Hi
A very easy question. Imagine the byte 0xFF (Or 11111111). I want to build a long (64 bits length) having this byte on the last 8 bits starting from the right. That is:
0000000....0000011111111
If a write long l = (long) b, then l is -1 (Or 111111...11111). Is there any way to do this? Thanks in advance.
> Hi
>
> A very easy question. Imagine the byte 0xFF (Or
> 11111111). I want to build a long (64 bits length)
> having this byte on the last 8 bits starting from the
> right. That is:
>
> 0000000....0000011111111
>
> If a write long l = (long) b, then l is -1 (Or
> 111111...11111). Is there any way to do this? Thanks
> in advance.
Keep the cast, and use bitwise and to mask off the most significant bits.
Kaj
> Thank you. It would be something like this?
>
> long l = (long) b | 0L
No
Your Question is not clear...can u make it a little bit clear so that i can help u..

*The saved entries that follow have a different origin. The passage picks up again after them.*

-- ==== Sys2Proof/Machine/Copy.lean ====
section
/-! DEFINITION. The copy engine: COPY, COPYS and ROTQ (R240 to R244, R267 to R269), the decrements that copies send to
barriers (R251), and the barrier object (R250). -/

namespace Sys2Proof.Machine

open Sys2Proof

/-! The barrier object (R250, R251): its 32 meaningful bytes as one number. -/

abbrev Barrier := W256

def Barrier.field (b : Barrier) (lo n : Nat) : Nat := b.toNat / 2 ^ lo % 2 ^ n
def Barrier.arrived (b : Barrier) : Nat := b.field 0 21
def Barrier.expect (b : Barrier) : Nat := b.field 21 21
def Barrier.phase (b : Barrier) : Bool := b.field 63 1 == 1
def Barrier.perr (b : Barrier) : Bool := b.field 61 1 == 1
def Barrier.gen (b : Barrier) : Nat := b.field 192 64
/-- A 40-bit two's complement field. -/
def Barrier.signed (b : Barrier) (lo : Nat) : Int := ((b.extractLsb' lo 40)).toInt
def Barrier.pending (b : Barrier) : Int := b.signed 64
def Barrier.nextPend (b : Barrier) : Int := b.signed 128
def Barrier.nextArr (b : Barrier) : Nat := b.field 168 21

/-- Add to a 40-bit sum: one that leaves the range is held at the limit it passed, and sets PERR (R251). -/
def Barrier.addBytes (b : Barrier) (lo : Nat) (n : Int) : Barrier :=
  let v := b.signed lo + n
  let held := max (-(2 ^ 39)) (min v (2 ^ 39 - 1))
  let b1 := putBits b lo 40 (held % 2 ^ 40).toNat
  if held = v then b1 else putBits b1 61 1 1

/-- Complete(): phases end while every arrival and byte is in (R251). -/
def Barrier.complete : Nat → Barrier → Barrier
  | 0, b => b
  | fuel + 1, b =>
    if b.perr || b.expect = 0 || b.arrived != b.expect || b.pending != 0 then b
    else
      let a := min b.nextArr b.expect
      let b1 := putBits (putBits b 63 1 (if b.phase then 0 else 1)) 192 64 (b.gen + 1)
      let b2 := putBits (putBits b1 0 21 a) 168 21 (b.nextArr - a)
      Barrier.complete fuel (putBits (putBits b2 64 40 (b.field 128 40)) 128 40 0)

/-- Complete() to its end: each further phase takes EXPECT arrivals from NEXTARR. -/
def Barrier.settle (b : Barrier) : Barrier := b.complete (b.nextArr + 2)

/-- The object after each of the phases that Complete() ends, then as it leaves it (R251, R252). -/
def Barrier.phases : Nat → Barrier → List Barrier
  | 0, b => [b]
  | fuel + 1, b => if b.complete 1 = b then [b] else b.complete 1 :: (b.complete 1).phases fuel

/-- Delivered(n, parity): a line of a copy, before Complete() (R251). -/
def Barrier.took (b : Barrier) (n : Nat) (parity : Bool) : Barrier :=
  if parity == b.phase then b.addBytes 64 (-(n : Int)) else b.addBytes 128 (-(n : Int))
/-- Delivered(n, parity) (R251). -/
def Barrier.delivered (b : Barrier) (n : Nat) (parity : Bool) : Barrier := (b.took n parity).settle

/-- A barrier at its home, unless an uncorrectable error stands in it (R246). -/
def State.barrier (s : State) (dpa : Nat) : Option Barrier :=
  if s.ueIn dpa 32 then none else some (BitVec.ofNat 256 (readNat s.mem dpa 32))

/-- A BWAIT or BTWAIT is satisfied: it completes, and the arrivals of the phase that it has acquired reach its context with
its signal or its status (R252, R272). -/
def State.endWait (s : State) (id : Nat) (org : Origin) (dpa op gen qid : Nat) (sig : Signal) : State :=
  ((s.dropFlight id).passOn org.ctxAgent (some sig.scope) (fun x => x == .barrier dpa)
    [.sem org.core org.lid sig.sem, .slot org.core org.lid qMem qid]).complete org qMem qid op 0 (gen % 2 ^ 32) (some sig)

/-- Waiters that have arrived at a barrier's home are tested against a phase of it (R133, R252, R272). -/
def State.testPhase (s : State) (dpa : Nat) (b : Barrier) : State :=
  s.flights.foldl (fun s p => match p.2 with
    | .bwait org a op ph limit once (some _) qid sig =>
      if a != dpa || (match limit with | some t => t < s.wallus.toNat | none => false) then s
      else if b.phase == ph then s.endWait p.1 org dpa op b.gen qid sig
      else s.setFlight p.1 (.bwait org a op ph limit once (some (b.gen % 2 ^ 32)) qid sig)
    | .acqObj o a true target => if a = dpa && b.phase == target.getLsbD 0 then s.endAcq p.1 o 0 else s
    | _ => s) s

/-- Waiters are tested after each completion that an operation brings, and after the operation (R252, R272). -/
def State.testWaits (s : State) (dpa : Nat) (b : Barrier) : State :=
  (b.phases (b.nextArr + 2)).foldl (fun s c => s.testPhase dpa c) s

/-- A barrier operation at its home leaves the object, before Complete(): the phases that are over complete, the object is
written, and the waiters are tested. -/
def State.putBarrier (s : State) (dpa : Nat) (b : Barrier) : State :=
  (s.writeMem dpa (bytesOfNat 32 b.settle.toNat)).testWaits dpa b

/-! COPY and COPYS (R267). -/

/-- The failure of a copy at issue, as a status of R239. -/
def State.copyFail (s : State) (hs hd : W256) (barrier st : W64) (copys : Bool) : Option Nat :=
  let e := s.cx.launch
  if (fmtBits (hFmt hs)).isNone || fmtBits (hFmt hs) != fmtBits (hFmt hd) || !nibbleOk hs (hDim hs 0) || !nibbleOk hd (hDim hd 0) then
    some 5
  else if hCount hd < hCount hs then some 0x0B
  else if (barrier != 0 && (s.barrierAt barrier).isNone) || (hRes hs = 0 && !winInShare e hs) || (hRes hd = 0 && !winInShare e hd) then
    some 1
  else if copys && (e.w ≤ (st.extractLsb' 16 5).toNat || e.h ≤ (st.extractLsb' 24 4).toNat) then some 4
  else none

/-- The command of an entry of a core's copy table. -/
def CopyEnt.origin (e : CopyEnt) (core : Nat) : Origin := { core := core, lid := e.lid, shadow := e.shadow, cmd := e.num }

/-- An entry of the copy table, whose completion is due. -/
def State.addCopy (s : State) (c : CopyEnt) : State :=
  let k := s.fcore
  let id := match k.copies.getLast? with | some p => p.1 + 1 | none => 0
  (s.setFcore { k with copies := tset k.copies id c }).enqueue (.copyCompletion s.focusCore id)

/-- COPY (op 1) and COPYS (op 2) are sent; a failure at issue moves nothing and applies no signal (R267). -/
def State.sendCopy (s : State) (op : Nat) (o : EngArgs) (qid : Nat) : State :=
  let hs := s.pHnd o 19
  let hd := s.pHnd o 14
  let barrier := s.pScal o (if op = 1 then 8 else 2)
  let st := if op = 1 then 0 else s.pScal o 8
  let s1 := s.drainCmd s.origin
  match s1.copyFail hs hd barrier st (op == 2) with
  | some f => s1.complete s1.origin qCopy qid op f 0 none
  | none => s1.addCopy {
      num := s1.cmdNow, op := op, eng := o, lid := s1.cx.launch.lid, shadow := s1.focusCtx == 4, hs := hs, hd := hd,
      barrier := barrier, st := st, qid := qid, moved := none, acks := [], delivers := [], ended := false }

/-- COPY (R267). -/
def execCopy (o : EngArgs) (s : State) : Host.Outcome State Fault Refusal :=
  slot (.copy o) s (fun s => s.engCmd (.copy o) o (fun q s => s.sendCopy 1 o q))

/-- COPYS (R267, R268). -/
def execCopys (o : EngArgs) (s : State) : Host.Outcome State Fault Refusal :=
  slot (.copys o) s (fun s => s.engCmd (.copys o) o (fun q s => s.sendCopy 2 o q))

/-- The bytes of a copy move (R241). Lines to a reduce group are contributed once the entry awaits them. -/
def State.moveCopy (s : State) (c n : Nat) (e : CopyEnt) : State :=
  let org : Origin := e.origin c
  let count := hCount e.hs
  let r := s.intoWin org e.hd (s.winCells org e.hs count)
  let sizes := if e.barrier = 0 then [] else r.sizes
  let s1 := r.st.modCopy c n (fun e => { e with
    moved := some (r.status, r.count), delivers := sizes, acks := r.acks.map (fun a => (a.1, a.2.1, a.2.2.1)) })
  let s2 := sizes.foldl (fun s _ => s.enqueue (.barrierDelivered c n)) s1
  r.acks.foldl (fun s a => s.ownLine a.1 a.2.1 a.2.2.2 (.copy c n)) s2

/-- A table entry that has nothing left is free (R240). -/
def State.freeCopy (s : State) (c n : Nat) : State :=
  let k := s.core c
  match tfind k.copies n with
  | some e => if e.ended && e.delivers.isEmpty then s.setCore c { k with copies := tdel k.copies n } else s
  | none => s

/-- The remote signal of a COPYS: the context of its launch on a core of the rectangle; with the REL flag a release of the
bytes written (R242, R268). -/
def State.remoteSignal (s : State) (o : Origin) (e : CopyEnt) : State :=
  let env := s.envOf o
  let c := 16 * (env.ox + (e.st.extractLsb' 16 5).toNat) + env.oy + (e.st.extractLsb' 24 4).toNat
  let sem := (e.st.extractLsb' 0 8).toNat
  let s1 := s.completes o.agent (EngArgs.signal e.eng) (.sem c o.lid sem) (.doneSem c o.lid sem)
  s1.signal c o.lid sem (e.st.extractLsb' 8 4).toNat

/-- A copy whose lines are written at a peer that is then isolated, with n of them acknowledged: it ends PEER_DOWN (R241, R366). -/
def State.loseCopy (s : State) (c n acked : Nat) : State :=
  match tfind (s.core c).copies n with
  | none => s
  | some e =>
    if e.op = 3 || e.moved.isSome then s
    else (s.moveCopy c n e).modCopy c n (fun e => { e with
      moved := e.moved.map (fun m => if m.1 = 0 then (3, min acked m.2) else m), delivers := e.delivers.take acked })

How can OXFF is a byte...its decimal value is 255 and 0XFF is hexaDecimal representation if ypu use int instead of byte you will get correct answer...try it out in that way and let me know further queries
> byte b = (byte)0xff;
> long l = b;
> l &= 0xff;
This solution works but this is not what I am looking for. Imagine that you do not know the value of the byte. This byte is only a variable. And the purpose is to set this byte at the end of the long bit String, that is, the first 8 bits starting from the right. Any ideas?
> > byte b = (byte)0xff;
> > long l = b;
> > l &= 0xff;
>
> This solution works but this is not what I am looking
> for. Imagine that you do not know the value of the
> byte. This byte is only a variable. And the purpose
> is to set this byte at the end of the long bit
> String, that is, the first 8 bits starting from the
> right. Any ideas?
That's exactly what the code does. You should only change the value of b.
Kaj
OK. I think I have understood it. Now it works perfectly. Thanks a lot!